Saved data entries:

● ● ●

/-- CONFLICT with its DETAIL and RESULT. -/
def State.conflict (s : State) (cls index : Nat) : CmdOut :=
  match s.claim cls index with
  | some c => .fail 0x0F (c.opcode.toNat + cls * 65536 + index * 16777216) (resultOf [(16, 4, c.object)])
  | none => .fail 0x0F 0 0

def State.setClaim (s : State) (cls index op object : Nat) : State :=
  { s with claims := tset s.claims none (cls * 256 + index) (some { opcode := BitVec.ofNat 16 op, object := object }) }

def State.release (s : State) (cls index : Nat) : State := { s with claims := tset s.claims none (cls * 256 + index) none }

/-! ### Responses (R34–R37) -/

/-- The response ring has a free slot. -/
def Mailbox.room (m : Mailbox) : Bool := (m.rspTail - m.rspHead).toNat < 2 ^ m.rspLog2.toNat

/-- A mailbox's host-side address of a ring slot. -/
def slotAddr (base : BitVec 64) (count : BitVec 16) (log2 : BitVec 4) (size : Nat) : Nat :=
  base.toNat + count.toNat % 2 ^ log2.toNat * size

/-- The bytes of a response entry (Table 2-10) at a RSP_TAIL count. -/
def responseBytes (m : Mailbox) (op : Nat) (e : Entry) (status detail count : Nat) (result : BitVec 128) : Bytes :=
  leBytes 2 op ++ [BitVec.ofNat 8 status, BitVec.ofNat 8 (bit (!bitAt m.rspTail.toNat m.rspLog2.toNat))] ++
    leBytes 4 e.seq.toNat ++ leBytes 4 count ++ leBytes 4 detail ++ leBytes 16 result.toNat

/-- The interrupt of a response (Table 2-4). INT_MODE 3 is reserved: whether it interrupts is a free value. -/
def State.responseInt (s : State) (mb : Nat) (e : Entry) : State :=
  let m := s.mbox mb
  match m.intMode.toNat with
  | 0 => s
  | 1 => s.vectorRaise m.vector.toNat (s.mboxTag mb)
  | 2 => if e.wantsInt then s.vectorRaise m.vector.toNat (s.mboxTag mb) else s
  | _ => let d := s.draw; if d.1.getLsbD 0 then d.2.vectorRaise m.vector.toNat (d.2.mboxTag mb) else d.2

/-- Write a response and advance RSP_TAIL; a muted command writes none (R306). -/
def State.postResponse (s : State) (mb op : Nat) (e : Entry) (status detail count : Nat) (result : BitVec 128) : State :=
  let m := s.mbox mb
  if m.muted then s
  else
    let s := s.dmaFor (mboxSlice mb) (slotAddr m.rspBase m.rspTail m.rspLog2 32) (responseBytes m op e status detail count result)
    (s.setMbox mb { m with rspTail := m.rspTail + 1 }).responseInt mb e

/-- The firmware serves this mailbox: it runs and hands over neither to another image (R98) nor its role (R421), its mailbox is RUNNING,
and a slice's mailbox has an ACTIVE slice. -/
def State.serves (s : State) (mb : Nat) : Bool :=
  s.fw.fwReady && !s.fw.halted && s.fw.activation.isNone && s.tandem.handover.isNone && (s.mbox mb).state = .running && (mb = 0 || (s.slice (mb - 1)).state = .active)

/-- Answer BAD_OPCODE to the undefined opcodes at the head of the fetched commands (step 1, R45). -/
def State.answerUndefined (fuel : Nat) (s : State) (mb : Nat) : State :=
  match fuel with
  | 0 => s
  | k + 1 =>
    let m := s.mbox mb
    match m.fetched with
    | (op, e) :: r =>
      if s.serves mb && m.inExec = none && m.room && (opRow? op.toNat).isNone then
        ((s.setMbox mb { m with fetched := r }).postResponse mb op.toNat e 0x01 0 0 0).answerUndefined k mb
      else s
    | [] => s

/-! ### Shares that mailboxes check (R308, R311) -/

/-- The range component `c` of slice `n`. -/
def State.rangeOf (s : State) (n c : Nat) : Range := tget (s.slice n).ranges { first := 0, count := 0 } c

/-- An index lies in a range. -/
def Range.has (r : Range) (i : Nat) : Bool := r.first ≤ i && i < r.first + r.count

/-- A mailbox may name a vector (R308): a slice its own, the manager those outside all slices' ranges. -/
def State.ownsVector (s : State) (mb v : Nat) : Bool :=
  if mb = 0 then v < 2048 && !((List.range 128).any (fun n => (s.rangeOf n 17).has v))
  else (s.rangeOf (mb - 1) 17).has v

/-- The configuration that the firmware refuses at a 0-to-1 transition of ENABLE (R32). -/
def State.enableRefusal (s : State) (mb : Nat) (m : Mailbox) : Option MboxCause :=
  let badLog (l : BitVec 4) : Bool := l.toNat < 4 || 12 < l.toNat
  if m.cmdBase = 0 || m.rspBase = 0 || badLog m.cmdLog2 || badLog m.rspLog2 then some .badBase
  else if mb ≠ 0 && !s.ownsVector mb m.vector.toNat then some .badVector
  else none

/-- The firmware checks a mailbox that is to be enabled: it runs, or stays DISABLED with the cause (R32). While the firmware does not
serve (R48 forbids it), STATE stays. -/
def State.enableCheck (s : State) (mb : Nat) : State :=
  let m := s.mbox mb
  if !s.fw.fwReady || s.fw.halted then s
  else match s.enableRefusal mb m with
    | some c => s.setMbox mb { m with errCause := c }
    | none => s.setMbox mb { m with errCause := .none, state := .running, nextSeq := m.seqInit, fetched := [] }

/-- A command in execution leaves its mailbox, which stops when it was stopping; ENABLE written 1 meanwhile is checked then. -/
def State.leaveExec (s : State) (mb : Nat) : State :=
  let m := s.mbox mb
  let t := s.setMbox mb { m with inExec := none, muted := false, state := if m.state = .stopping then .disabled else m.state }
  if m.state = .stopping && m.enable then t.enableCheck mb else t


/-- Mailbox service goes on after a pause: undefined opcodes at the heads are answered. -/
def State.answerAll (s : State) : State := forAll (tkeys s.mboxes) s (fun mb s => s.answerUndefined (s.mbox mb).fetched.length mb)

/-- The cause of CLASS_LIMIT ends with the last command that is beyond its limit (R43). -/
def State.missedEnds (s : State) (x : InExec) : State :=
  if x.missed then s.setCause 1 11 (s.mboxes.any (fun p => match p.2.inExec with | some y => y.missed | none => false)) else s

/-- On the Captain a completed change enters the journal with what it has done (R410). -/
def State.journalled (s : State) (mb : Nat) (r : OpRow) (x : InExec) (status count : Nat) : State :=
  if s.tandem.role = .captain && !r.stoker && (status = 0 || count ≠ 0) then
    let done := if status = 0 then x.buf else x.buf.map (fun b => leBytes 4 count ++ b.drop 4)
    let j : JournalCommand := { mailbox := mb, opcode := x.opcode, entry := x.entry, buf := done }
    { s with fw := { s.fw with journal := s.fw.journal ++ [j] }, tandem := { s.tandem with changing := true } }
  else s

/-- Complete the command in execution on a mailbox: response, journal, and the next undefined opcodes. -/
def State.complete (s : State) (mb : Nat) (r : OpRow) (status detail count : Nat) (result : BitVec 128) : State :=
  match (s.mbox mb).inExec with
  | none => s
  | some x =>
    if x.opcode.toNat ≠ r.op then s
    else
      let s := ((s.postResponse mb r.op x.entry status detail count result).leaveExec mb).perfEvent 1 0x0100 1
      let s := (s.missedEnds x).journalled mb r x status count
      s.answerUndefined (s.mbox mb).fetched.length mb

/-- A later event completes a command that holds its response with OK. -/
def State.finish (s : State) (mb : Nat) (r : OpRow) (result : BitVec 128) : State := s.complete mb r 0 0 0 result

/-- A mailbox has a command ready: fetched, with nothing before it in execution and a free response slot. -/
def State.hasReady (s : State) (mb : Nat) : Bool :=
  let m := s.mbox mb
  s.serves mb && m.inExec = none && m.room && !m.fetched.isEmpty

/-- How far a slice mailbox stands behind the one served last, in the rotation. -/
def State.turnsAway (s : State) (mb : Nat) : Nat := (mb + 128 - (s.fw.lastSlice + 1)) % 128

/-- The mailbox is the next that the firmware serves: it alternates between the manager and the next slice mailbox that has a
command ready (R41). -/
def State.hasTurn (s : State) (mb : Nat) : Bool :=
  if mb = 0 then !s.fw.managerLast || (tkeys s.mboxes).all (fun m => m == 0 || !s.hasReady m)
  else (s.fw.managerLast || !s.hasReady 0) &&
    (tkeys s.mboxes).all (fun m => m == 0 || !s.hasReady m || decide (s.turnsAway mb ≤ s.turnsAway m))

/-- The mailbox's next command is this one and may start (R34, R41). -/
def State.cmdReady (s : State) (mb : Nat) (op : Nat) (e : Entry) : Bool :=
  let m := s.mbox mb
  s.serves mb && m.inExec = none && m.room && m.fetched.head? = some (BitVec.ofNat 16 op, e) && s.hasTurn mb

/-- The firmware has served a mailbox. -/
def Firmware.served (f : Firmware) (mb : Nat) : Firmware :=
  { f with managerLast := mb == 0, lastSlice := if mb = 0 then f.lastSlice else mb }

/-- The state with the command taken from its queue into execution. -/
def State.started (s : State) (mb : Nat) (op : Nat) (e : Entry) (buf : Option Bytes) : State :=
  let m := s.mbox mb
  { s.setMbox mb { m with fetched := m.fetched.tail,
                          inExec := some { opcode := BitVec.ofNat 16 op, entry := e, buf := buf, startNs := s.now, missed := false,
                                           batch := none } } with
    fw := s.fw.served mb }

/-- Post what a command's effect answers. -/
def State.settle (s : State) (mb : Nat) (r : OpRow) (out : CmdOut) : State :=
  match out with
  | .ok t n res => t.complete mb r 0 0 n res
  | .fail st d res => s.complete mb r st d 0 res
  | .part t st d n => t.complete mb r st d n 0
  | .hold t => t

/-- The effect of an opcode: what it answers for a mailbox, an entry and a buffer. -/
abbrev Body := State → Nat → Entry → Option Bytes → CmdOut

● ● ●

From the line holding "free slot. -/" to the line holding "leBytes 4 e.seq.toNat", inclusive, restate each line above exactly as written.

/-- The response ring has a free slot. -/
def Mailbox.room (m : Mailbox) : Bool := (m.rspTail - m.rspHead).toNat < 2 ^ m.rspLog2.toNat

/-- A mailbox's host-side address of a ring slot. -/
def slotAddr (base : BitVec 64) (count : BitVec 16) (log2 : BitVec 4) (size : Nat) : Nat :=
  base.toNat + count.toNat % 2 ^ log2.toNat * size

/-- The bytes of a response entry (Table 2-10) at a RSP_TAIL count. -/
def responseBytes (m : Mailbox) (op : Nat) (e : Entry) (status detail count : Nat) (result : BitVec 128) : Bytes :=
  leBytes 2 op ++ [BitVec.ofNat 8 status, BitVec.ofNat 8 (bit (!bitAt m.rspTail.toNat m.rspLog2.toNat))] ++
    leBytes 4 e.seq.toNat ++ leBytes 4 count ++ leBytes 4 detail ++ leBytes 16 result.toNat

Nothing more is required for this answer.